Stored items —
----------------

theorem test_ports_links : links.portLive 4 = true ∧ (links.port 4).up = false ∧ ((after (.linkUp 4 false true) links).port 4).up = true ∧
    links.portLive 47 = true ∧ links.groupOfLane 15 = some 15 ∧ (links.group 15).state = 0 ∧ links.cfg 0xC20F 2 = 1 ∧
    ((after (.linkUp 47 false true) links).group 15).active = [15] ∧ ((after (.linkUp 47 false true) links).group 15).state = 1 ∧
    ((after (.linkUp 47 false true) links).common (blkPort 46)).intStat = 0x10000 ∧ ((after (.linkDown 31) links).common (blkPort 31)).intStat = 0x20000 ∧
    links.cfg 0xC01F 4 = 4 ∧ tget 0 ((after (.fecDegrade 31 6 2) links).port 31).cnt 32 = 2 ∧ links.cfgOn 0xC01F 22 = true ∧ links.cfgOn 0xC01F 23 = true ∧
    ((after (.preemptFail 31) links).port 31).preempt = false ∧ ((after (.eyeMeasure 31 5) links).port 31).low = 5 ∧ links.cfg 0xC02F 31 = 100 ∧
    ((after (.eyeMeasure 47 100) links).port 47).low = 100 ∧ ((after (.eyeMeasure 47 99) links).common (blkPort 47)).intStat = 0x400000 ∧
    ((after (.eyeMeasure 47 99) (running [] [])).group 15).active = [14] ∧ ((after (.eyeMeasure 47 99) (running [] [])).common (blkPort 47)).intStat = 0xC00000 ∧
    ((after (.eyeMeasure 47 99) (running [] [])).port 47).up = false := by decide +kernel

theorem test_groups : (after (.credit 15 0 5 9) (running [] [])).group 15 = { (running [] []).group 15 with credit := [5, 0, 0] } ∧ wait1.credits = 10 ∧
    (after (.credit 15 0 10 9) (running [wait1] [])).sent = [sent1 7] ∧ onLink 0 7 (.mirror [] (.wire [])) = sent1 7 ∧ (after (.credit 15 0 9 9) (running [wait1] [])).sent = [] ∧
    covers 6 6 = false ∧ (after (.nak 15 6) { running [] [{ wait1 with fseq := 6, len := 0 }] with groups := [(15, { state := 2, replay := [{ wait1 with fseq := 6, len := 0 }] })] }).sent = [sent1 6] ∧
    ((after (.align 15 14 1 true) (running [] [])).group 15).marker = 1 ∧
    ((after (.align 15 14 3 true) { links with groups := [(15, { adding := some (0x8000, 3) })] }).group 15).active = [15] ∧
    ((after (.lanectlRemove 15 0x8000) (running [] [])).group 15).active = [14] ∧ ((after (.lanectlAdd 15 0x8000 5) (running [] [])).group 15).adding = some (0x8000, 5) ∧
    ((after (.lanectlDrain 15) (running [wait1] [])).group 15).waiting = [] ∧ ((after (.groupDrain 15) (running [wait1] [])).common (blkPort 46)).intStat = 0x2000000 ∧
    ((after (.laneLost 15 15) (running [] [])).group 15).active = [14] ∧ ((after (.laneLost 15 15) (running [] [])).common (blkPort 47)).intStat = 0x800000 := by decide +kernel

/-- A peer-link frame of FSEQ 9: a frame of one channel for tick 1001 with flags, stream and key, whose payload is followed by `tag` bytes. -/
def peerBytes (flags stream key tag crc : Nat) : List Byte :=
  let h := beBytes 1 0x10 ++ beBytes 1 flags ++ beBytes 2 9 ++ beBytes 2 stream ++ beBytes 2 0 ++ beBytes 4 1001 ++ beBytes 2 0 ++ beBytes 2 (1 + 1 * 4096) ++
    beBytes 2 0 ++ beBytes 2 key ++ beBytes 8 0
  let b := beBytes 1 0x12 ++ beBytes 1 0 ++ beBytes 2 (76 + tag) ++ beBytes 2 9 ++ beBytes 2 0 ++ h ++ beBytes 4 (crc32c h).toNat ++ List.replicate (32 + tag) 0
  b ++ beBytes 4 ((crc32c b).toNat + crc)

def peer (crc : Nat) : PeerFrame := { group := 15, arrival := 0, bytes := peerBytes 8 9 0 0 crc, authOk := false }

/-- A BEACON under the mirror key. -/
def beaconPeer : PeerFrame := { peer 0 with bytes := peerBytes 0x88 0x500 0xFFFF 16 0, authOk := true }

/-- The engine of a pair whose mirror group is 15. -/
def onMirror : State := { running [] [] with
  dict := { links.dict with vals := links.dict.vals ++ [(dictKey 0xB000 1 0, .num 1), (dictKey 0xB000 4 0, .num 15)] } }

theorem test_peer_frames : pcrcOk (peer 0).bytes = true ∧ field (peer 0).bytes 4 2 = (onMirror.group 15).rxSeq ∧ plHeaderOk (peer 0).bytes = true ∧
    onMirror.headerFails (onMirror.plKapo (peer 0) none) (kapoHeader (((peer 0).bytes.take 72).drop 8)) = none ∧
    (kapoHeader (((peer 0).bytes.take 72).drop 8)).length onMirror.spt ≤ 64 ∧ (kapoHeader (((peer 0).bytes.take 72).drop 8)).mirror = true ∧
    ((after (.peerLinkFrameRx (peer 0)) onMirror).group 15).rxSeq = 10 ∧ (after (.peerLinkFrameRx (peer 0)) onMirror).sent = [.block 15 0x4B [2, 2, 10]] ∧
    pcrcOk (peer 1).bytes = false ∧ tget 0 ((after (.peerLinkFrameRx (peer 1)) { onMirror with groups := [(15, { state := 2, nakSent := true })] }).port 46).cnt 6 = 1 := by
  decide +kernel

set_option maxRecDepth 4000 in
theorem test_beacon_frame : let b := (beaconPeer.bytes.take 88).drop 8
    pcrcOk beaconPeer.bytes = true ∧ beaconPeer.bytes.length = 92 ∧ plHeaderOk beaconPeer.bytes = true ∧ onMirror.headerFails (onMirror.plKapo beaconPeer none) (kapoHeader b) = none ∧
    (kapoHeader b).length onMirror.spt = 80 ∧ (kapoHeader b).mirror = true ∧ (kapoHeader b).auth = true ∧ (kapoHeader b).keyid = 0xFFFF ∧ (kapoHeader b).stream = 0x500 ∧
    onMirror.paired = true ∧ onMirror.pair.parts = [] ∧ onMirror.pair.role ≠ 1 ∧ onMirror.resetting 6 = false ∧
    (after (.peerLinkFrameRx beaconPeer) onMirror).pair.beacon = some 1001 ∧ (after (.peerLinkFrameRx beaconPeer) onMirror).pair.mirrorTick = 1000 := by decide +kernel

----------------

REQUIRED ACTION — Could you find each line in the entries that contains the string "theorem" and copy it?

RESULT OF THE EXERCISE —
theorem test_ports_links : links.portLive 4 = true ∧ (links.port 4).up = false ∧ ((after (.linkUp 4 false true) links).port 4).up = true ∧
theorem test_groups : (after (.credit 15 0 5 9) (running [] [])).group 15 = { (running [] []).group 15 with credit := [5, 0, 0] } ∧ wait1.credits = 10 ∧
theorem test_peer_frames : pcrcOk (peer 0).bytes = true ∧ field (peer 0).bytes 4 2 = (onMirror.group 15).rxSeq ∧ plHeaderOk (peer 0).bytes = true ∧
theorem test_beacon_frame : let b := (beaconPeer.bytes.take 88).drop 8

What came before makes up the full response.